Lee first noticed this duality while rising up in Harlem. In a 2020 virtual studio consult with hosted by Silver Respect Heart for Pictures in Pittsburgh, she cites Central Park as her entry show the natural world. But later in life, she realized that this contested geography conceals tales of the free Murky American landowners who as soon as populated Seneca Village, a neighborhood that became as soon as forcibly displaced to manufacture room for Central Park.
Lee started interrogating the racialized histories of the American landscape by manner of pictures in 2016, while an MFA student at the California College of the Arts.

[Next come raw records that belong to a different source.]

/-- In a production machine the reset sequence completes in seven reads: two at PC, three of the stack page as S moves down by 3 with nothing written, and the two bytes of the reset vector. It sets I, loads PC, and clears the pending reset, the jam and the NMI latch; nothing else of the CPU and no byte of any store changes (R304). -/
def Obligations.ResetSequenceRuns : Prop :=
  ∀ s : State, s.production → s.canonical →
    ∃ d e f g h lo hi t, resetSequence s = .ok () t ∧ s.ReadsAfter [] 0xFFFC#16 lo
      ∧ s.ReadsAfter [] 0xFFFD#16 hi
      ∧ Ran s [] [readRec s 0 .dummy s.cpu.pc d, readRec s 1 .dummy s.cpu.pc e,
          readRec s 2 .dummy (stackAddr s.cpu.s) f, readRec s 3 .dummy (stackAddr (s.cpu.s - 1#8)) g,
          readRec s 4 .dummy (stackAddr (s.cpu.s - 2#8)) h,
          readRec s 5 .vector 0xFFFC#16 lo, readRec s 6 .vector 0xFFFD#16 hi]
        { s.cpu with
          s := s.cpu.s - 3#8
          flagI := true
          pc := mkWord hi lo
          resetPending := false
          jammed := false
          nmiPending := false } t

/-- In a running production machine whose reset vector lies in stores of the power-on table, a requested reset is honoured and the reset sequence runs in one step of seven cycles: the table is the power-on table, A, X, Y, N, V, D, Z, C and, without reset-time images, every store byte are kept, S moves by 3, I is set and PC is the word at the reset vector (R753, R960). -/
def Obligations.HostResetRestartsCpu : Prop :=
  ∀ s : State, s.production → s.canonical → s.sched.fault = none → s.sched.run = .running →
    s.sched.hostReq = { pause := false, reset := true, powerOff := false } → s.config.imagesReset = [] →
    s.clock + 7 < 2 ^ 64 →
    targetStored (target s.config.powerOnMaps 0xFFFC#16) = true →
    targetStored (target s.config.powerOnMaps 0xFFFD#16) = true →
    ∃ t, step s = .next t ∧ t.sched.fault = none ∧ t.clock = s.clock + 7
      ∧ t.bus.maps = s.config.powerOnMaps ∧ (∀ id off, t.storeByte id off = s.storeByte id off)
      ∧ t.cpu =
        { s.cpu with
          s := s.cpu.s - 3#8
          flagI := true
          pc := mkWord ((honourReset s).peek 0xFFFD#16) ((honourReset s).peek 0xFFFC#16)
          resetPending := false
          jammed := false
          irqIn := t.sched.irqRes
          nmiIn := t.sched.nmiRes
          nmiPrev := t.sched.nmiRes
          nmiPending := t.sched.nmiRes }

/-- While no reset is pending at the boundary, a step of a machine with a jammed CPU leaves it jammed and leaves every register and flag alone; only the interrupt inputs may change, at the resolution. In a production machine whose boundary leaves the loop running, with no active stall and room on the clock, the step completes without a fault in exactly one cycle, makes no bus access and changes no byte of any store; the interrupt inputs are those the resolution gives; and with the chip order of R724 every chip ticked that one cycle (R305, R660, R725, R740). -/
def Obligations.JammedUntilReset : Prop :=
  (∀ s t : State, s.sched.fault = none → s.cpu.jammed = true →
      (boundary s).cpu.resetPending = false → step s = .next t →
      t.cpu = { s.cpu with
        irqIn := t.cpu.irqIn
        nmiIn := t.cpu.nmiIn
        nmiPrev := t.cpu.nmiPrev
        nmiPending := t.cpu.nmiPending }) ∧
    (∀ s : State, s.production → s.sched.fault = none → s.cpu.jammed = true →
      (boundary s).cpu.resetPending = false → s.sched.run = .running →
      (boundary s).sched.run = .running → (takeStall s.clock (boundary s).sched.stalls).1 = none →
      s.clock + 1 < 2 ^ 64 →
      ∃ t, step s = .next t ∧ t.sched.fault = none ∧ t.clock = s.clock + 1 ∧ t.history = s.history
        ∧ t.bus.maps = (boundary s).bus.maps
        ∧ (∀ id off, t.storeByte id off = (boundary s).storeByte id off)
        ∧ t.cpu = { s.cpu with
          irqIn := t.sched.irqRes
          nmiIn := t.sched.nmiRes
          nmiPrev := t.sched.nmiRes
          nmiPending := s.cpu.nmiPending || (t.sched.nmiRes && !s.cpu.nmiPrev) }
        ∧ (s.config.chipOrder = List.range s.config.chips.length →
          ∃ v, TicksOnce none s.clock 1
              { startRound (boundary s) with clock := s.clock + 1, cycle := 1 } v
            ∧ t = (resolveLines v).setCycle 0))

/-- Resolution presents to the CPU, per class, whether any chip asserts its line; an NMI becomes pending on a rise of the resolved level since the last resolution and stays pending; the previous level becomes the new one; nothing else changes (R740). -/
def Obligations.LinesResolve : Prop :=
  ∀ s : State, resolveLines s =
    { s with
      sched := { s.sched with irqRes := s.chips.any chipIrq, nmiRes := s.chips.any chipNmi }
      cpu := { s.cpu with
        irqIn := s.chips.any chipIrq
        nmiIn := s.chips.any chipNmi
        nmiPending := s.cpu.nmiPending || (s.chips.any chipNmi && !s.cpu.nmiPrev)
        nmiPrev := s.chips.any chipNmi } }

/-- In a production machine a write to an address of RAM makes that address, and every address that selects the same byte, read as the written byte, and leaves what every other address reads as alone (through peek, R188); a write to ROM changes no store (R161, R186). A read or write of an address of an I/O window, in any machine whose mappings are disjoint, calls the register handler of the chip that owns the window at the offset of the address in it and at the cycle of the access: a reference timer answers the byte of refTimerRead and is left as it says, or is left as refTimerWrite says, with the bus and the CPU unchanged; of any other chip the byte, the core, the phase counters and the requests are those of its handler (free functions, log entry 7), a write being recorded first where the chip is a video chip, and no store, mapping or CPU field changes (R154, R160, R161, R164, R706). -/
def Obligations.WriteThenReadBack : Prop :=
  (∀ (s t : State) (kind : AccessKind) (a : Word) (v : Byte), s.production → s.canonical →
      memWrite kind a v s = .ok () t →
      (∀ id off, s.target a = .store .ram id off → s.hasStore id = true →
        (∀ b k, s.target b = .store k id off → t.peek b = v) ∧
        (∀ b, (∀ k, s.target b ≠ .store k id off) → t.peek b = s.peek b)) ∧
      (∀ id off, s.target a = .store .rom id off → t.bus.stores = s.bus.stores)) ∧
    (∀ (s : State) (kind : AccessKind) (a : Word) (v : Byte) (m : Mapping) (off now : Nat),
      mapsDisjoint s.bus.maps = true → m ∈ s.bus.maps → m.kind = .ioWindow → m.covers a = true →
      off = a.toNat - m.start.toNat → now = s.clock + s.cycle →
      (∀ tm, s.chips[m.owner]? = some (.refTimer tm) →
        (∃ t, memRead kind a s = .ok (refTimerRead tm off).1 t ∧ t.bus = s.bus ∧ t.cpu = s.cpu
          ∧ t.chips = s.chips.set m.owner (.refTimer (refTimerRead tm off).2)) ∧
        (∃ t, memWrite kind a v s = .ok () t ∧ t.bus = s.bus ∧ t.cpu = s.cpu
          ∧ t.chips = s.chips.set m.owner (.refTimer (refTimerWrite tm off v)))) ∧
      (∀ c, s.chips[m.owner]? = some c → (∀ tm, c ≠ .refTimer tm) →
        (∀ h, h = (Config.coreRead m.owner c off now).2 →
          ∃ t, memRead kind a s = .ok (Config.coreRead m.owner c off now).1 t ∧ t.cpu = s.cpu
            ∧ t.chips = s.chips.set m.owner
              (chipWithCore h.reaction.core (setCounters (specOf s.config m.owner) h.counters c))
            ∧ t.sched.stalls = s.sched.stalls ++ emittedStalls m.owner now h.reaction.stalls
            ∧ t.bus =
              { s.bus with
                pendingSwitches := s.bus.pendingSwitches
                  ++ emittedSwitches s.config.bankTables.length now h.reaction.switches }) ∧
        (∀ h, h = Config.coreWrite m.owner c off v now →
          ∃ t, memWrite kind a v s = .ok () t ∧ t.cpu = s.cpu
            ∧ t.chips = s.chips.set m.owner (chipWithCore h.reaction.core
              (setCounters (specOf s.config m.owner) h.counters (recordLatch off now v c)))
            ∧ t.sched.stalls = s.sched.stalls ++ emittedStalls m.owner now h.reaction.stalls
            ∧ t.bus =
              { s.bus with
                pendingSwitches := s.bus.pendingSwitches
                  ++ emittedSwitches s.config.bankTables.length now h.reaction.switches })))

/-- While a fault is recorded no step makes progress: the step answers the fault, which is the way this model reports it (log entry 4, DESIGN CHOICE). A clock that would pass 2^64 - 1 does not wrap: the advance faults and leaves the machine as it was (R54, R81, R905). -/
def Obligations.FaultStopsMachine : Prop :=
  (∀ (s : State) (f : Fault), s.sched.fault = some f → step s = .fault f) ∧
    (∀ (s : State) (n : Nat), 2 ^ 64 ≤ s.clock + n →
      advance n s = .error (.clockOverflow s.clock) s)

/-- In every production machine with canonical stores and no fault, a step, whatever it runs (a reset, an interrupt, any of the 256 instructions, a stall round with a granted chip), answers a next state, and the only fault that state may record is the clock overflow; in a validation build an access of an unmapped address ends in the fault, with nothing changed (R163, R761, R900, R905, R54). That the step which meets a fault answers a next state with the fault recorded is the choice of the model (log entry 4, DESIGN CHOICE), and the canonical form of the stores is its representation (log entry 5, DESIGN CHOICE). -/
def Obligations.ProductionNeverFaultsOnBus : Prop :=
  (∀ s : State, s.production → s.canonical → s.sched.fault = none →
      ∃ t, step s = .next t ∧ (t.sched.fault = none ∨ ∃ n, t.sched.fault = some (.clockOverflow n))) ∧
    (∀ (s : State) (kind : AccessKind) (a : Word) (v : Byte), s.config.validateBus = true →
      s.target a = .unmapped →
      memRead kind a s = .error (.unmappedAddressError .read a (s.clock + s.cycle)) s ∧
      memWrite kind a v s = .error (.unmappedAddressError .write a (s.clock + s.cycle)) s)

Her shadowy-and-white A Test for Forty Acres from that yr is a picture of a patch of grassy land lined by an colossal emergency blanket—the artist became as soon as aiming for forty acres—that Lee made by taping together sheets of reflective mylar. By producing this emergency blanket and then placing it on the hilly land, she pointed to an unfulfilled promise: in January 1865, Union Standard William Tecumseh Sherman’s Particular Enviornment Recount No. 15 granted family homesteads as much as forty acres to a pair of 18,000 freed slaves in portions of South Carolina, Georgia, and Florida, nevertheless by that drop, President Andrew Johnson had overturned it. Lee’s collection of cloth became as soon as triggered by private trip. After receiving an emergency blanket in an earthquake equipment upon shifting to California, the artist noticed that it each beautifully reflected the sky and evoked an image of crisis. In a virtual artist talk at the Fresh Orleans Museum of Art work, she talked about the gesture posed a series of questions: What invent we assist in mind an emergency? What is going to seemingly be reflected assist to us?
More currently, Lee, who’s now essentially essentially based in Oakland and teaches at Stanford, has been making collages. She generally glues together double-uncovered gelatin silver prints, realized photos, and graphite drawings. In two related collages, North and Upright North (each 2019), we stare the artist’s fingers gesture upward—pinkies extended, thumbs touching, and the three heart fingers of every hand bent inward. This configuration, held horizontally, is a instrument for navigation. If one pinkie is pointing to the cease of the Tall Dipper’s tackle, the loads of ought to point in direction of lawful north, which differs from magnetic north in exiguous yet predominant ways. One is realized the utilization of a instrument; the loads of, the utilization of one’s body. In an audio computer screen accompanying the works in “Accomplice Pieces: Fresh Pictures 2020,” an web exhibition at the Museum of Up to the moment Art work in Fresh York, Lee says the photos are an homage to her ancestors who navigated north on the Underground Railroad. The works bespeak Lee’s passion in exploring the body’s relationship to the land, and in tools that facilitate survival in the desolate tract, an skill relevant to each social history and local climate switch.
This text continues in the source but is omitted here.